= Oswald J. Smith =

Canadian pastor and author

Oswald Jeffrey Smith (November 8, 1889 – January 25, 1986) was a Canadian pastor, author, and missions advocate. He founded The Peoples Church in Toronto in 1928.

Smith attended the Toronto Bible Training School, the Manitoba Presbyterian College in Winnipeg, and the McCormick Seminary in Chicago. Smith was ordained as a minister of the Presbyterian Church of Canada in 1918. However, he resigned from the Presbyterian Church, set up his own church in Toronto, which merged with a small Christian and Missionary Alliance congregation in 1921. In 1928, he started another independent church in Toronto, the Peoples Church. Using his base in Toronto for fundraising, he traveled the world to recruit missionaries.

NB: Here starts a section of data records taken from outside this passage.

-- ==== Sys2Proof/Machine/Operands.lean ====
section
/-! DEFINITION. The codes of section 10.1, both ways: from a parameter byte to the value it names (none when it is not a
defined code, R150, R185), and from a value to its byte in responses, pages and event records. -/

namespace Sys2Proof.Machine

open Sys2Proof

/-- Window index of a frame (R150): 0 to 15. -/
def windowOfByte (b : Byte) : Option WindowIdx := if h : b.toNat < 16 then some ⟨b.toNat, h⟩ else none

/-- Requester parameter of SET_CLASS (R154): 0 to 63. -/
def requesterOfByte (b : Byte) : Option Requester := if h : b.toNat < 64 then some ⟨b.toNat, h⟩ else none

/-- Fence mode codes (10.1). -/
def fenceOfByte (b : Byte) : Option FenceMode :=
  if b = 0x00 then some .hold else if b = 0x01 then some .refuse else none

/-- Ring policy codes (10.1). -/
def policyOfByte (b : Byte) : Option RingPolicy :=
  if b = 0x00 then some .hold else if b = 0x01 then some .refuse else if b = 0x02 then some .reclaim else none

/-- Retain depth, 1 to 4 (R152). -/
def depthOfByte (b : Byte) : Option Nat := if 1 ≤ b.toNat ∧ b.toNat ≤ 4 then some b.toNat else none

/-- Quiet tick codes (10.1). -/
def tickOfByte (b : Byte) : Option QuietTick :=
  if b = 0x00 then some .us1 else if b = 0x01 then some .us10 else if b = 0x02 then some .us100
  else if b = 0x03 then some .us1000 else none

/-- On/off codes (10.1). -/
def onOffOfByte (b : Byte) : Option Bool := if b = 0x00 then some false else if b = 0x01 then some true else none

/-- Class codes (10.1). -/
def classOfByte (b : Byte) : Option ReqClass :=
  if b = 0x00 then some .lead else if b = 0x01 then some .background else if b = 0x02 then some .readOnly else none

/-- Fence mode codes (10.1). -/
def FenceMode.code : FenceMode → Byte
  | .hold => 0x00
  | .refuse => 0x01

/-- Ring policy codes (10.1). -/
def RingPolicy.code : RingPolicy → Byte
  | .hold => 0x00
  | .refuse => 0x01
  | .reclaim => 0x02

/-- Quiet tick codes (10.1). -/
def QuietTick.code : QuietTick → Byte
  | .us1 => 0x00
  | .us10 => 0x01
  | .us100 => 0x02
  | .us1000 => 0x03

/-- The length of a quiet tick in microseconds (R91). -/
def QuietTick.micros : QuietTick → Nat
  | .us1 => 1
  | .us10 => 10
  | .us100 => 100
  | .us1000 => 1000

/-- Class codes (10.1). -/
def ReqClass.code : ReqClass → Byte
  | .lead => 0x00
  | .background => 0x01
  | .readOnly => 0x02

/-- Window state codes (10.1). -/
def WindowState.code : WindowState → Byte
  | .unused => 0x00
  | .defined => 0x01
  | .armed => 0x02
  | .rewinding => 0x03
  | .paused => 0x04
  | .faulted => 0x05
  | .disarming => 0x06

/-- Generation state codes (10.1). -/
def GenState.code : GenState → Byte
  | .opened => 0x01
  | .closing => 0x02
  | .closed => 0x03

/-- Close cause codes (10.1). -/
def CloseCause.code : CloseCause → Byte
  | .command => 0x01
  | .quiet => 0x02

/-- Release cause codes (10.1). -/
def ReleaseCause.code : ReleaseCause → Byte
  | .command => 0x01
  | .depth => 0x03
  | .reclaim => 0x04

/-- Fault cause codes (10.1). -/
def FaultCause.code : FaultCause → Byte
  | .ringWriteError => 0x10
  | .ringReadError => 0x11
  | .recordBad => 0x12
  | .restoreWriteError => 0x13

/-- Cause codes of events (10.1). -/
def Cause.code : Cause → Byte
  | .close c => c.code
  | .release c => c.code
  | .fault c => c.code

/-- Source codes (10.1). -/
def Source.code : Source → Byte
  | .forward => 0x01
  | .capture => 0x02
  | .rewind => 0x03

/-- Rewind phase codes (10.1). -/
def Phase.code : Phase → Byte
  | .drain => 0x00
  | .walk => 0x01

/-- Record kind codes (10.1, R184). -/
def RecordKind.code : RecordKind → Byte
  | .capture => 0x5A
  | .void => 0xA5

/-- Record-in-hand stage codes (10.1). -/
def Stage.code : Stage → Byte
  | .header => 0x01
  | .data => 0x02
  | .restore => 0x03
  | .finished => 0x04

/-- Event kind codes (10.1). -/
def EventKind.code : EventKind → Byte
  | .genClosed => 0x01
  | .genReleased => 0x02
  | .quietExpired => 0x03
  | .rewindDone => 0x04
  | .rewindPaused => 0x05
  | .disarmed => 0x06
  | .ringHigh => 0x10
  | .ringFull => 0x11
  | .captureReadError => 0x20
  | .windowFaulted => 0x21
  | .memoryTimeout => 0x22
  | .tagReuse => 0x30
  | .trespass => 0x31
  | .deniedWrite => 0x32

/-- Reasons of a frame error (R145). -/
inductive FrameReason where
  | short | long | crc
  deriving DecidableEq, Repr

/-- Frame error reason codes (10.1). -/
def FrameReason.code : FrameReason → Byte
  | .short => 0x01
  | .long => 0x02
  | .crc => 0x03

/-- The thirteen status codes of responses (R150). -/
inductive Status where
  | none | done | accepted | unknownCommand | badWindow | badState | badParam | overlap | noTarget | busy | exhausted
  | empty | frameError
  deriving DecidableEq, Repr

/-- Status codes (10.1). -/
def Status.code : Status → Byte
  | .none => 0x00
  | .done => 0x01
  | .accepted => 0x02
  | .unknownCommand => 0x10
  | .badWindow => 0x11
  | .badState => 0x12
  | .badParam => 0x13
  | .overlap => 0x14
  | .noTarget => 0x15
  | .busy => 0x16
  | .exhausted => 0x17
  | .empty => 0x18
  | .frameError => 0x1E

end Sys2Proof.Machine
end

Over the course of eighty years he preached more than 12,000 sermons in 80 countries, wrote thirty-five books (with translations into 128 languages), as well as 1,200 poems, of which 100 have been set to music, including "Deeper and Deeper" (first line "Into the heart of Jesus").

Paul B. Smith was the son of Oswald J. Smith, and Senior Pastor of The Peoples Church from 1959–1994.

==Early years==
Smith was born on November 8, 1889, near Odessa, Ontario, as the eldest of the ten children of Benjamin and Alice Smith. His early years were troubled by ill health and a delicate constitution. He was once out of school for two whole years after a bout of pneumonia. He said, "It was generally accepted that I hadn't many more days on this earth." In spite of dire predictions, he did survive frightening illnesses and grew into a young manhood. On January 28, 1906, during a Torrey Crusade in Toronto, Smith committed his life to the Lord and from that time, his burning desire to preach the gospel became the focus of his life. Smith said, "I know as sure as I'm alive, I must preach the gospel. There's nothing else in the world for me."

Because of his early dedication to spreading the gospel, Smith offered himself several times for missionary service but his frail health prevented his acceptance. Deeply disappointed, he set about gaining more training and experience.

In 1908 he visited the lumber camps, the scattered settlements and Indian villages in the far interior of British Columbia (B.C.) and served as home missionary in other frontier areas of Canada. The hardships he encountered gave him a deep compassion for missionaries and this appreciation showed in his lifelong understanding of their difficulties.

During the summer of 1913 he ministered as a home missionary in Cawood, Kentucky where "God saw fit to give him many souls." It was during that time of service, far from home, that he wrote his "three fold dedication:"

1. I will think no thought, speak no word, and do no deed unworthy of a follower of Jesus Christ.
2. I will give my life for service in any part of the world and in any capacity God wills that I should labour.
3. I shall endeavour to do God's will from moment to moment as He reveals it to me.

He prepared for further ministry by study. In 1912 he graduated from Toronto Bible college and in 1915 from McCormick Seminary in Chicago. As part of his ordination service by the Chicago Presbytery, Smith's song "Deeper and Deeper" was sung.

==Missionary vision==
Smith, who was considered too frail to be a missionary made a commitment: "If I can't go myself, I will send someone else."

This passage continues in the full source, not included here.